Con l’invasione dell’Ucraina è probabile che Putin persa una prima scommessa ne abbia abbia aggiunta un’altra. Insomma, che abbia rilanciato. La guerra nei confronti di Kiev avrebbe potuto “spaccare” l’Unione europea e, più in generale, il blocco occidentale. E questa spaccatura sarebbe dovuta sorgere proprio sulla base delle sanzioni e della necessità di gas russo da parte di alcune nazioni dall’alto peso specifico all’interno dell’Unione, come Italia e Germania. Non è successo nemmeno questo: per quanto sia grande la dipendenza dal gas russo da parte di molti Paesi a ovest di Kiev, i governi europei hanno deciso di ribadire “l’assoluto accordo” sulle sanzioni e quindi, piuttosto che piegarsi al ricatto, procedere a cercare altre fonti di approvvigionamento. Naturalmente ogni Paese, avendo un mix energetico differente, ha dovuto pensare a un proprio specifico percorso per disinnescare il ricatto di Mosca sull’energia.

A venti giorni dall’inizio dell’invasione l’Italia ha portato avanti ben sei trattative diverse per altrettanti luoghi da cui potrebbero aumentare le forniture di gas. Si tratta di Algeria (con il coinvolgimento della Tunisia), Qatar, Congo, Angola, Azerbaijan e, infine, dell’aumento della produzione di gas proveniente dal territorio italiano. Queste trattative (di cui alcune sono già concluse) saranno utili a rendere il nostro Paese il più possibile “indipendente” dalle forniture russe e a far sì che Putin perda quella che fino ad oggi è stata la sua arma più importante nei rapporti con l’Europa, proprio le esportazioni di gas.

Il governo italiano ha fatto in modo che le trattative in questione fossero il più veloci possibile.
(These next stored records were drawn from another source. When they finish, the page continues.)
/-- A copy descriptor stands among the copies of its partition before every other one of its name. -/
theorem State.copies_split {s : State} {n r : Nat} {d : Desc} {c : CopyJob} (hr : r < 8)
    (hfind : (s.ring n r).find d.id = some d) (hst : d.state = .copy c) :
    ∃ pre post, s.copies n = pre ++ (r, d, c) :: post ∧ ∀ x ∈ pre, ¬(x.1 = r ∧ x.2.1.id = d.id) := by
  let ringCopies (q : Nat) := (s.ring n q).descs.filterMap (Desc.asCopy q)
  obtain ⟨m, hm⟩ : ∃ m, 8 = r + (m + 1) := ⟨7 - r, by omega⟩
  obtain ⟨-, as, bs, hdescs, has⟩ := List.find?_eq_some_iff_append.1 hfind
  have hcopies : s.copies n = (List.range (r + (m + 1))).flatMap ringCopies := by rw [← hm]; rfl
  have hhere : ringCopies r = as.filterMap (Desc.asCopy r) ++ (r, d, c) :: bs.filterMap (Desc.asCopy r) := by
    have hd : d.asCopy r = some (r, d, c) := by simp only [Desc.asCopy, hst]
    simp only [ringCopies, hdescs, List.filterMap_append, List.filterMap_cons, hd]
  refine ⟨(List.range r).flatMap ringCopies ++ as.filterMap (Desc.asCopy r),
    bs.filterMap (Desc.asCopy r) ++ ((List.range m).map fun i => r + (i + 1)).flatMap ringCopies, ?_, fun x hx => ?_⟩
  · rw [hcopies, List.range_add, List.range_succ_eq_map, List.map_cons, List.flatMap_append, List.flatMap_cons,
      Nat.add_zero, hhere, List.map_map]
    simp only [List.append_assoc, List.cons_append]
    rfl
  · rintro ⟨hxr, hxd⟩
    rcases List.mem_append.1 hx with hx | hx
    · obtain ⟨q, hq, hx⟩ := List.mem_flatMap.1 hx
      obtain ⟨e, -, he⟩ := List.mem_filterMap.1 hx
      have := List.mem_range.1 hq
      have := (Desc.asCopy_eq_some he).1
      omega
    · obtain ⟨e, hmem, he⟩ := List.mem_filterMap.1 hx
      rw [(Desc.asCopy_eq_some he).2] at hxd
      simpa [hxd] using has e hmem

theorem State.waitingCopies_head {s : State} {n r : Nat} {d : Desc} {c : CopyJob} (hr : r < 8)
    (hfind : (s.ring n r).find d.id = some d) (hst : d.state = .copy c) (hch : c.channels = [])
    (honly : s.copyWaitsOnly n r d.id) : ∃ rest, s.waitingCopies n = (r, d, c) :: rest := by
  obtain ⟨pre, post, hcopies, hpre⟩ := State.copies_split hr hfind hst
  have hwait {x : Nat × Desc × CopyJob} (hx : x ∈ s.copies n) (hc : x.2.2.channels.isEmpty = true) :=
    honly x hx (List.isEmpty_iff.1 hc)
  have hnone : pre.filter (fun (_, _, c) => c.channels.isEmpty) = [] := List.filter_eq_nil_iff.2 fun x hx hc =>
    hpre x hx (hwait (by rw [hcopies]; exact List.mem_append_left _ hx) hc)
  refine ⟨post.filter fun (_, _, c) => c.channels.isEmpty, ?_⟩
  rw [State.waitingCopies, sortBy_of_key (k := d.id) fun x hx => ?_]
  · rw [hcopies, List.filter_append, hnone, List.nil_append, List.filter_cons_of_pos (by simp [hch])]
  · obtain ⟨hx, hc⟩ := List.mem_filter.1 hx
    exact (hwait hx hc).2

/-! ### Channels (R133, R134) -/

/-- The most channels that a descriptor takes: one a piece. -/
def CopyJob.most (c : CopyJob) : Nat := if c.op.reads.isEmpty then 1 else c.op.pieceCount c.dst c.strictOrder

section Settle
variable {s : State} {n r : Nat} {d : Desc} {c : CopyJob} (hr : r < 8) (hfind : (s.ring n r).find d.id = some d)
  (hst : d.state = .copy c) (hch : c.channels = []) (honly : s.copyWaitsOnly n r d.id)
include hr hfind hst hch honly

theorem settleCopies_full (hfree : s.freeChannels n = []) (k : Nat) : settleCopies n k s = s := by
  cases k with
  | zero => rfl
  | succ k =>
    obtain ⟨rest, hhead⟩ := State.waitingCopies_head hr hfind hst hch honly
    rw [State.waitingCopies] at hhead
    simp only [settleCopies, hhead, hfree]

/-- The descriptor that waits begins; then none waits. -/
theorem settleCopies_begins (hfree : s.freeChannels n ≠ [])
    (hdone : (s.beginCopy n r d c ((s.freeChannels n).take c.most)).noCopyWaits n) (k : Nat) :
    settleCopies n (k + 1) s = s.beginCopy n r d c ((s.freeChannels n).take c.most) := by
  obtain ⟨rest, hhead⟩ := State.waitingCopies_head hr hfind hst hch honly
  obtain ⟨ch, more, hcons⟩ := List.exists_cons_of_ne_nil hfree
  rw [State.waitingCopies] at hhead
  rw [hcons] at hdone ⊢
  simp only [settleCopies, hhead, hcons]
  exact settleCopies_idle hdone k

end Settle

end Sys2Proof.Machine
end
section
/-! What a copy descriptor begins with once it has its channels: a FILL, the index list of a GATHER or SCATTER, its pieces
(R124, R132, R135). -/

namespace Sys2Proof.Machine

/-- Bytes of a row of a FILL's destination (R124). -/
def State.fillRow (n : Nat) (dst : View) (x r : Nat) (s : State) : State :=
  if x = 0 then s.winZero n (dst.vecAddr (dst.row r) 0) (dst.vecBytes * dst.vecs)
  else (s.winWrite n (dst.vecAddr (dst.row r) 0)
    (bytesOfNat (dst.vecBytes * dst.vecs) (packElems dst.width (List.replicate (32 * dst.vecs) x)))).1

theorem State.fillView_eq (s : State) (n : Nat) (dst : View) (x sc : Nat) : s.fillView n dst x sc =
    if dst.mx then writeAll n (dst.fillScales sc) (forAll (List.range dst.rows) (State.fillRow n dst x) s)
    else (forAll (List.range dst.rows) (State.fillRow n dst x) s, []) := rfl

theorem State.fillView_stackOnly (s : State) (n : Nat) (dst : View) (x sc : Nat) : StackOnly s (s.fillView n dst x sc).1 := by
  have hrows := forAll_stackOnly (State.fillRow n dst x) (fun r s => by
    unfold State.fillRow
    split
    · exact s.winZero_stackOnly n _ _
    · exact s.winWrite_stackOnly n _ _) (List.range dst.rows) s
  rw [State.fillView_eq]
  split
  · exact hrows.trans (writeAll_stackOnly n _ _)
  · exact hrows

theorem foldl_scrub_wf (segs : List (Nat × Nat)) {m : Mem} (h : m.wf = true) :
    (segs.foldl (fun m (x : Nat × Nat) => m.scrub x.1 (x.1 + x.2)) m).wf = true := by
  induction segs generalizing m with
  | nil => exact h
  | cons x t ih => exact ih (Mem.scrub_wf h _ _)

theorem State.winZero_grows (s : State) (n w len : Nat) : Grows s (s.winZero n w len) :=
  (s.cohere_grows _).trans ⟨List.Subset.refl _, fun h => foldl_scrub_wf _ h, id⟩

theorem State.fillView_grows (s : State) (n : Nat) (dst : View) (x sc : Nat) : Grows s (s.fillView n dst x sc).1 := by
  have hrows := forAll_grows (f := State.fillRow n dst x) (fun r s => by
    unfold State.fillRow
    split
    · exact s.winZero_grows n _ _
    · exact s.winWrite_grows n _ _) (List.range dst.rows) s
  rw [State.fillView_eq]
  split
  · exact hrows.trans (writeAll_grows n _ _)
  · exact hrows

/-! ### What it begins with -/

section Begin
variable {s : State} {n r : Nat} {d : Desc} {c : CopyJob} {chans : List Nat}

/-- A FILL goes on once its destination has been written. -/
def CopyJob.filled (c : CopyJob) (n r : Nat) (d : Desc) (ch : Nat) (marked : Nat → Bool) (f : State × List Nat) : State :=
  match f.2 with
  | a :: _ => f.1.copyMerge n r d c ch a (!marked a)
  | [] => f.1.complete n r d.id {}

/-- The place of the first index that is out of range (R132). -/
def firstOutOfRange (index : List Int) (extent : Nat) : Option Nat :=
  (List.range index.length).find? fun j => (inRange (index.getD j (-1)) extent).isNone

/-- A GATHER or SCATTER goes on once its index list has been read from window offset `w`. -/
def CopyJob.indexRead (c : CopyJob) (n r : Nat) (d : Desc) (chans : List Nat) (w extent : Nat) (strict : Bool)
    (read : ReadOut × State) : State :=
  match read.1.fail with
  | some f => read.2.copyFails n r d c (chans.headD 0) w f
  | none =>
    match strict, firstOutOfRange (indexList read.1.bytes) extent with
    | true, some j => read.2.complete n r d.id { status := statusBadDescriptor, detail := 0x10, result := j }
    | _, _ => read.2.setDesc n r d.id (.copy { c with index := indexList read.1.bytes, channels := chans })

theorem State.beginCopy_fill {x sc : Nat} (hop : c.op = .fill x sc) :
    s.beginCopy n r d c chans = c.filled n r d (chans.headD 0) s.isMarked (s.fillView n c.dst x sc) := by
  simp only [State.beginCopy, hop]
  rfl

theorem State.beginCopy_pieces (hfill : ∀ x sc, c.op ≠ .fill x sc) (hindex : c.op.indexed c.dst = none) :
    s.beginCopy n r d c chans = s.setDesc n r d.id (.copy { c with channels := chans }) := by
  simp only [State.beginCopy, hindex]

theorem State.beginCopy_indexed {iv : View} {extent : Nat} {strict : Bool}
    (hindex : c.op.indexed c.dst = some (iv, extent, strict)) : s.beginCopy n r d c chans =
      c.indexRead n r d chans (iv.vecAddr [] 0) extent strict (s.winRead n (iv.vecAddr [] 0) (4 * iv.inner)) := by
  simp only [State.beginCopy, hindex]
  split
  · rename_i hop
    rw [hop] at hindex
    cases hindex
  · rename_i h _
    cases h
    rfl
  · rename_i h _
    cases h

variable {ch : Nat} {marked : Nat → Bool} {f : State × List Nat}

theorem CopyJob.filled_whole (h : f.2 = []) : c.filled n r d ch marked f = f.1.complete n r d.id {} := by
  rw [CopyJob.filled, h]

theorem CopyJob.filled_dropped {a : Nat} {more : List Nat} (h : f.2 = a :: more) :
    c.filled n r d ch marked f = f.1.copyMerge n r d c ch a (!marked a) := by rw [CopyJob.filled, h]

/-- What the writes of a FILL met is kept. -/
theorem CopyJob.filled_grows : Grows f.1 (c.filled n r d ch marked f) := by
  unfold CopyJob.filled
  split
  · exact State.copyHalts_grows _ n r d c _ _ _
  · exact (State.complete_ringOnly _ _ _ _ _).grows

section Index
variable {w extent : Nat} {strict : Bool} {read : ReadOut × State}

theorem CopyJob.indexRead_unread {f : ReadFail} (h : read.1.fail = some f) :
    c.indexRead n r d chans w extent strict read = read.2.copyFails n r d c (chans.headD 0) w f := by
  simp only [CopyJob.indexRead, h]

theorem CopyJob.indexRead_outOfRange (hf : read.1.fail = none) {j : Nat} (hstrict : strict = true)
    (hj : firstOutOfRange (indexList read.1.bytes) extent = some j) :
    c.indexRead n r d chans w extent strict read =
      read.2.complete n r d.id { status := statusBadDescriptor, detail := 0x10, result := j } := by
  simp only [CopyJob.indexRead, hf, hstrict, hj]

theorem CopyJob.indexRead_inRange (hf : read.1.fail = none)
    (h : strict = false ∨ firstOutOfRange (indexList read.1.bytes) extent = none) :
    c.indexRead n r d chans w extent strict read =
      read.2.setDesc n r d.id (.copy { c with index := indexList read.1.bytes, channels := chans }) := by
  unfold CopyJob.indexRead
  rw [hf]
  rcases h with rfl | h
  · rfl
  · rw [h]
    cases strict <;> rfl

/-- What reading the index list met is kept. -/
theorem CopyJob.indexRead_grows : Grows read.2 (c.indexRead n r d chans w extent strict read) := by
  unfold CopyJob.indexRead
  split
  · exact State.copyHalts_grows _ n r d c _ _ _
  · split
    · exact (State.complete_ringOnly _ _ _ _ _).grows
    · exact (State.setDesc_ringOnly _ _ _ _ _).grows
Questa fretta ha due scopi: serve sia per garantire una copertura al fabbisogno energetico del nostro Paese (non tanto per quest’inverno, per cui ci sono coperture sufficienti, ma per il prossimo) sia perché queste modifiche repentine agli approvvigionamenti sono parte integrante delle sanzioni occidentali che mirano a mettere sotto pressione il governo di Putin. Il gas esportato verso occidente è un asset fondamentale di Mosca, e renderlo rapidamente inessenziale serve a costringere lo stesso Putin a trattare e, possibilmente, a ritirare le proprie truppe dall’Ucraina. Per velocizzare il lavoro di contrattazione il governo ha composto di volta in volta delegazioni diplomatiche diverse, ma che hanno sempre visto il ministro degli esteri Di Maio come plenipotenziario e compreso l’amministratore delegato di Eni, Claudio Descalzi. 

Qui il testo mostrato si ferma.